> **Input for this task**:
----------

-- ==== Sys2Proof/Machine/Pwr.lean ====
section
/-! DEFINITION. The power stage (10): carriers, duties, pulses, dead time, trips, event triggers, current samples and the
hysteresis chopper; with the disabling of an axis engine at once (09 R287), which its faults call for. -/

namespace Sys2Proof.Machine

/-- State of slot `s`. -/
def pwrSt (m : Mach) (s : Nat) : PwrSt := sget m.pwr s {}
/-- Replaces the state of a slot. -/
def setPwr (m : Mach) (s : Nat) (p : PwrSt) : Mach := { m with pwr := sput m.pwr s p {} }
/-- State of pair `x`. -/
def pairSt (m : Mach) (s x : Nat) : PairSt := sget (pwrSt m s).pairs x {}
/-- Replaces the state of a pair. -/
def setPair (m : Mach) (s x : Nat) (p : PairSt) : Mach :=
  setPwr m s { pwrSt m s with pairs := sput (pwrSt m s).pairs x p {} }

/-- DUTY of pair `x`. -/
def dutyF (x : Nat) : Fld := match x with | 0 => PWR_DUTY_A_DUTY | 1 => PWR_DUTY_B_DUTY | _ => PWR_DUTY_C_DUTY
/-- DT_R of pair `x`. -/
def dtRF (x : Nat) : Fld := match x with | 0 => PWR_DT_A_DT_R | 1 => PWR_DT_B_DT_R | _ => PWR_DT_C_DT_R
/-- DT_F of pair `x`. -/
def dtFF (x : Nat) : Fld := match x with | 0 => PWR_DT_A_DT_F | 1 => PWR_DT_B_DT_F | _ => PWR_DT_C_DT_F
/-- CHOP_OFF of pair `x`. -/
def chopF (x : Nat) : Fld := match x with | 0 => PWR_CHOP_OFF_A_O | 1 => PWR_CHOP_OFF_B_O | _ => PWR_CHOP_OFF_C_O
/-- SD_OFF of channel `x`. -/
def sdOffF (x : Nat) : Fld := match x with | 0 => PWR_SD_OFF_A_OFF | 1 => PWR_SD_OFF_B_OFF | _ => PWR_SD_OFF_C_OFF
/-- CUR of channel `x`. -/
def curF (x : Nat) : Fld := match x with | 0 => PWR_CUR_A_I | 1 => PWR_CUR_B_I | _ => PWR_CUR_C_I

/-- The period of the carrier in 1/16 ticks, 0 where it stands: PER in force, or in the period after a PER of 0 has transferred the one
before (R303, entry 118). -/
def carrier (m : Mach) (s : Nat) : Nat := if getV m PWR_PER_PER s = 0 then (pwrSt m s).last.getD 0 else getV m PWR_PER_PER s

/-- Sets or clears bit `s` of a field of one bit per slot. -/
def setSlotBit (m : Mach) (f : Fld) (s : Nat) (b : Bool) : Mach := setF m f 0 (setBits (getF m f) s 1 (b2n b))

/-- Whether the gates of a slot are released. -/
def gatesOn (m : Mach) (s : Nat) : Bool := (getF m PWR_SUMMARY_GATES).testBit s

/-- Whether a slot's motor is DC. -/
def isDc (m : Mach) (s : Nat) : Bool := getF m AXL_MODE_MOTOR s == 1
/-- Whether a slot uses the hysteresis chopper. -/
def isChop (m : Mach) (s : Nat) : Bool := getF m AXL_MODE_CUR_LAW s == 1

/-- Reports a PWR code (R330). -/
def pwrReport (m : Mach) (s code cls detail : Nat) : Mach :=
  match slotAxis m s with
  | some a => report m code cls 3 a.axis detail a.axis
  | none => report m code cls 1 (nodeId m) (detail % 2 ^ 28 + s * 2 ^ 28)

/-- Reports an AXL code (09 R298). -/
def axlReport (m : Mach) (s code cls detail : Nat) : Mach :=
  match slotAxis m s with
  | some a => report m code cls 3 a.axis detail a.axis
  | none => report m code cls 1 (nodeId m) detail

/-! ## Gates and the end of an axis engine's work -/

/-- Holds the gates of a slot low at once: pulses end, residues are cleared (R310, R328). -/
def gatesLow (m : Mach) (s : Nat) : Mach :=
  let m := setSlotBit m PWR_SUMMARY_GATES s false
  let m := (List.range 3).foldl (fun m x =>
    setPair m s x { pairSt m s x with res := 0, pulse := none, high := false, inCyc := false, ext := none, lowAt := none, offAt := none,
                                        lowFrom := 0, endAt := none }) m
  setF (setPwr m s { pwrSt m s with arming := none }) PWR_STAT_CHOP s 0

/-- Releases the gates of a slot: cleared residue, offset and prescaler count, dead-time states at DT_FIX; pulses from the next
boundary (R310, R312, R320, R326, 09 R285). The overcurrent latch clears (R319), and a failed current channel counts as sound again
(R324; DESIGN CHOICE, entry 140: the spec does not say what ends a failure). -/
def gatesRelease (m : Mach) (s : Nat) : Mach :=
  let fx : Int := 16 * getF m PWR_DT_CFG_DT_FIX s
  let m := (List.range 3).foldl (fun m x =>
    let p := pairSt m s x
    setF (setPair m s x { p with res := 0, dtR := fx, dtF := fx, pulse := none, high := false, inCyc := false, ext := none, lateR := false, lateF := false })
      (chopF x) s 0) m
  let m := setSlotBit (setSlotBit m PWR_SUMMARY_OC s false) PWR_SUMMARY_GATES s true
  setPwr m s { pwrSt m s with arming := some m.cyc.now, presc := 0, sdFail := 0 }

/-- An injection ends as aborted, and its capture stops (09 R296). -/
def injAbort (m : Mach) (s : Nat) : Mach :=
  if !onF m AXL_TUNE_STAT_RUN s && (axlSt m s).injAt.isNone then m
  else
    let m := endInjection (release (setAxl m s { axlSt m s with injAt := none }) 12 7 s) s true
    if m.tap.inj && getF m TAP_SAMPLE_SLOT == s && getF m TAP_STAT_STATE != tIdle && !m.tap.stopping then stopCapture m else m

----------

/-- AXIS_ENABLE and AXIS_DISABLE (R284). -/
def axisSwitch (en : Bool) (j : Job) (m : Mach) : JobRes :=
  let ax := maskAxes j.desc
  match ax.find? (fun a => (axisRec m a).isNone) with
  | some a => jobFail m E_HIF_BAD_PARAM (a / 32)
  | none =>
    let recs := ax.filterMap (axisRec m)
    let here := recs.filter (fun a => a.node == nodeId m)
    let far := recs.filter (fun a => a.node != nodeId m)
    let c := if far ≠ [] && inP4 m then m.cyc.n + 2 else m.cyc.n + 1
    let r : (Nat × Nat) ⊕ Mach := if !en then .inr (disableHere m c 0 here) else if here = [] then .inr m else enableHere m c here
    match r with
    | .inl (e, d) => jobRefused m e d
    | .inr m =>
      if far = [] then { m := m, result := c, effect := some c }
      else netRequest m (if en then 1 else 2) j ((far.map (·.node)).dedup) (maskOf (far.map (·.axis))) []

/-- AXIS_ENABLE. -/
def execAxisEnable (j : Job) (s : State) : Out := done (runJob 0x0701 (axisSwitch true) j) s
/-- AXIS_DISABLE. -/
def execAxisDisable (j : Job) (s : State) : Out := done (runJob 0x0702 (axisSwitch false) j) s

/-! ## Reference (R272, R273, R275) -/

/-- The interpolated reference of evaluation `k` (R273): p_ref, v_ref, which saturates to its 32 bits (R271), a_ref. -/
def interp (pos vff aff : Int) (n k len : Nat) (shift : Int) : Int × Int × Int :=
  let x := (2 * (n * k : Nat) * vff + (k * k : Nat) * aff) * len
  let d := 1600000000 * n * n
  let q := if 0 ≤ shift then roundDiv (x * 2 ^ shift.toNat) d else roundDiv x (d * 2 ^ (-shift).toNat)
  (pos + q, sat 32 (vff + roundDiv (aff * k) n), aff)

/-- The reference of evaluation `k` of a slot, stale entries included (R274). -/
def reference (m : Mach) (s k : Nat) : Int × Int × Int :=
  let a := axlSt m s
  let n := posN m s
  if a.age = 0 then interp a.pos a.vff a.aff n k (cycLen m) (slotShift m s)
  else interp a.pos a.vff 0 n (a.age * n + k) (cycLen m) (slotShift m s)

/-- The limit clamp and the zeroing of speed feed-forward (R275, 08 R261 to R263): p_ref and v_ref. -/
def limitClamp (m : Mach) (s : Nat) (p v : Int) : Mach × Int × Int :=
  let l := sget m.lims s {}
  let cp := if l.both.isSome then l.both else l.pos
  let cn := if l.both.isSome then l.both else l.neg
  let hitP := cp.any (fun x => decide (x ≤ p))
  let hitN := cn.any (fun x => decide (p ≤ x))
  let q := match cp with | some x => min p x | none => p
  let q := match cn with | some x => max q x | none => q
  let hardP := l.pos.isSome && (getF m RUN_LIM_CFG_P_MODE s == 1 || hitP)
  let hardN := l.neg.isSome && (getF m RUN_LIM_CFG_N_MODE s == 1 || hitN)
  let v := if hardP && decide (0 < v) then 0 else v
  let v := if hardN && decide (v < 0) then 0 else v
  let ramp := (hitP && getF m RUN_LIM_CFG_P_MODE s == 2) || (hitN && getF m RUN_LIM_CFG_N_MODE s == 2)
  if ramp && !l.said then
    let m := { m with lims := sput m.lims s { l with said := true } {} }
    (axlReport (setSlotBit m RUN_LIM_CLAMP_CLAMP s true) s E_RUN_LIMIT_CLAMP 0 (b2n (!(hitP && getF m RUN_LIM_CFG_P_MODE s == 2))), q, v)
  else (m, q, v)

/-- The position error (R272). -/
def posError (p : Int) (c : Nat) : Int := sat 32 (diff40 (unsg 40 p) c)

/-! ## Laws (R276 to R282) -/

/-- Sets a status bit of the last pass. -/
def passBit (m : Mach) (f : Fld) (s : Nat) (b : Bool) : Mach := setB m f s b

----------

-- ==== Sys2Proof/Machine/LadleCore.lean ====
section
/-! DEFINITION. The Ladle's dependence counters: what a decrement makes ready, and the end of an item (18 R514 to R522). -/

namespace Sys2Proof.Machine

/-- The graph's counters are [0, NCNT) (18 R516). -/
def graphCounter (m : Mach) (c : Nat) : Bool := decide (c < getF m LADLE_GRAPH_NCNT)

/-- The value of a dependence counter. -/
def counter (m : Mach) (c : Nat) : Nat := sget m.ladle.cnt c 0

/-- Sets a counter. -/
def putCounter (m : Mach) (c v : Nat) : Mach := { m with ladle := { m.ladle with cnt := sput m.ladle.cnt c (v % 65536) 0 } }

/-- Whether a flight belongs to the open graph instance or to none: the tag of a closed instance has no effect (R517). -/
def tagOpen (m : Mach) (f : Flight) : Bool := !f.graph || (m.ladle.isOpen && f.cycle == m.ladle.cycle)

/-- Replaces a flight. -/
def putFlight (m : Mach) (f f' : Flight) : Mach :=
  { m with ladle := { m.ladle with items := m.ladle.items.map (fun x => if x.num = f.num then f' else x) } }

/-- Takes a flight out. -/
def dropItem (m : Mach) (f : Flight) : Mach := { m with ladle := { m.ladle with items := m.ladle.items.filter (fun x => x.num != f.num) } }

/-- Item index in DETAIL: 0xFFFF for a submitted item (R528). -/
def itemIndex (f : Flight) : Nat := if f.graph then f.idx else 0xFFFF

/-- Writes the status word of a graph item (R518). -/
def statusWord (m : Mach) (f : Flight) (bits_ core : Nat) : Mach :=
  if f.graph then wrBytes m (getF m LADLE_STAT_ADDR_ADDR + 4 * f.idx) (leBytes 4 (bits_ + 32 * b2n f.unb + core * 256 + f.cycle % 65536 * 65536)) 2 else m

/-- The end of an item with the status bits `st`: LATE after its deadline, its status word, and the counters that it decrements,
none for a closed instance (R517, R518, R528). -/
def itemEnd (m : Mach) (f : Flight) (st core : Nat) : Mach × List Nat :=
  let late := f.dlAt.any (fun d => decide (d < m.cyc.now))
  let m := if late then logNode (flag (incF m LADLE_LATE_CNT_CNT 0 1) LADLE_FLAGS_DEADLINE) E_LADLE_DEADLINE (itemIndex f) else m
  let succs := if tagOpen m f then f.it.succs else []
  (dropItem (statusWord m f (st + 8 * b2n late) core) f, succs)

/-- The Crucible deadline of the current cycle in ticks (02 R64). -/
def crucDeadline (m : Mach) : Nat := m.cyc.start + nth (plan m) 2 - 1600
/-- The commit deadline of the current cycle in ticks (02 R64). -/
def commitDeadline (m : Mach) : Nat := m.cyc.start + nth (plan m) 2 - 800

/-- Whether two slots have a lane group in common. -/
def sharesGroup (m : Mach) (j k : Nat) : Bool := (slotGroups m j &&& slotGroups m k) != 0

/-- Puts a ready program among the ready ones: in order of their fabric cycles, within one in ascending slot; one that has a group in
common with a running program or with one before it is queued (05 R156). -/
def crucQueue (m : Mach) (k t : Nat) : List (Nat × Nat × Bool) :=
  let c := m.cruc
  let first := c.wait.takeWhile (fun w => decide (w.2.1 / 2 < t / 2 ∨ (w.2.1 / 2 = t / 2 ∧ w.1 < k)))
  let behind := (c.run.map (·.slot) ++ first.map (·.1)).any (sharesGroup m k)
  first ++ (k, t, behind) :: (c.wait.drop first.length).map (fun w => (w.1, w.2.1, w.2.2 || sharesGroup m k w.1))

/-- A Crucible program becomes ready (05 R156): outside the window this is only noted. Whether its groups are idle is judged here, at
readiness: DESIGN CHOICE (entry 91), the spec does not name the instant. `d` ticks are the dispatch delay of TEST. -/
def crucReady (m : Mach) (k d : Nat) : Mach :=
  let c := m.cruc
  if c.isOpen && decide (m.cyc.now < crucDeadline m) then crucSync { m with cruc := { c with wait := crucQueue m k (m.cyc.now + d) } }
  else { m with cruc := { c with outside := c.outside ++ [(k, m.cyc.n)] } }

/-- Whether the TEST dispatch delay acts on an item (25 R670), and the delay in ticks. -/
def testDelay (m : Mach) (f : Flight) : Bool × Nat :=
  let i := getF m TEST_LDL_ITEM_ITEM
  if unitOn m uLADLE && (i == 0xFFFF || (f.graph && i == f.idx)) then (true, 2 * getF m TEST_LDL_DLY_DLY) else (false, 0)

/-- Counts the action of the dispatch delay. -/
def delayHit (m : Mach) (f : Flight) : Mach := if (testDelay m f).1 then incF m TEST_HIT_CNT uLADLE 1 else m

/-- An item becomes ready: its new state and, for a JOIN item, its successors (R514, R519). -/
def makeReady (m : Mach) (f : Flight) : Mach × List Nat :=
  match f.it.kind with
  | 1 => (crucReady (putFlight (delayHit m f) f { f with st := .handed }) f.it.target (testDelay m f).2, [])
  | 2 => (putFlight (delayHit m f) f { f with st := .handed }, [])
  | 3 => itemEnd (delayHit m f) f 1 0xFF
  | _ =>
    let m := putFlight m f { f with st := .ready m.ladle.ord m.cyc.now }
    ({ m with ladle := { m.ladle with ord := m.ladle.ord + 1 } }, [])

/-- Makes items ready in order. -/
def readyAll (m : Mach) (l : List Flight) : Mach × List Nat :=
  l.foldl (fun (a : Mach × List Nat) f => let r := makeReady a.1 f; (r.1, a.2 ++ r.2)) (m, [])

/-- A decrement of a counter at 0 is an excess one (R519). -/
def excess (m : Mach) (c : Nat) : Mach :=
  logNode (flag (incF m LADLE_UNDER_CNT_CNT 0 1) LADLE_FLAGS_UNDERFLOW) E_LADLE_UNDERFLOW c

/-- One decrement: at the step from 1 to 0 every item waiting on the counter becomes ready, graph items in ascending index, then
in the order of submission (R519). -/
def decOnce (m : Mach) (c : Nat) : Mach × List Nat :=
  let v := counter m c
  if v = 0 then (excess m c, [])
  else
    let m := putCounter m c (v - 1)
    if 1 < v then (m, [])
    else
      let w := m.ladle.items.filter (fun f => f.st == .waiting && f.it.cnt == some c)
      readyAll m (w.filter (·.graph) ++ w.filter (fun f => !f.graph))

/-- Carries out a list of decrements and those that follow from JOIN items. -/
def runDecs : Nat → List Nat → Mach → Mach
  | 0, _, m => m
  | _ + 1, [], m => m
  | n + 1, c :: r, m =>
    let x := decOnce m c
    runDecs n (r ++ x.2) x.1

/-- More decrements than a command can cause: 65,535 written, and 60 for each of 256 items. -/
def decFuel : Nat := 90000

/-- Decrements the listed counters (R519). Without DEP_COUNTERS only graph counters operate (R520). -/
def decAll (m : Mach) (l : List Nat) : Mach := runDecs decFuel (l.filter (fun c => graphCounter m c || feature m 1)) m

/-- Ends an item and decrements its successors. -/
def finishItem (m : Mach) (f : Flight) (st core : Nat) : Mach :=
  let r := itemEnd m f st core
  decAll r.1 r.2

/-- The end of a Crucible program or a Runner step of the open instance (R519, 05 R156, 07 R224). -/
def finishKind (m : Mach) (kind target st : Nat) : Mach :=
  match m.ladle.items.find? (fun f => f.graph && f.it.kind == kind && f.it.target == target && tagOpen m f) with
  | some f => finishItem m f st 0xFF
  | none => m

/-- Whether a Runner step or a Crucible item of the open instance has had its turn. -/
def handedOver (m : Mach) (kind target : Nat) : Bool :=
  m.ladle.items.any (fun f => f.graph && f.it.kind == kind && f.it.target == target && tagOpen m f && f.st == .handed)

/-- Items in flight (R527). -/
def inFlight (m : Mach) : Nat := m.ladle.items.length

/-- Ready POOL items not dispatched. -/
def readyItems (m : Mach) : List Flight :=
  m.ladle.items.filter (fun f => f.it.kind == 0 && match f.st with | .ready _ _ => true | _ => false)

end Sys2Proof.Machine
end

----------

> **What is being asked**:
Looking at the records above, work out how many lines hold "Crucible" and write only that number.

> **Result below**:
4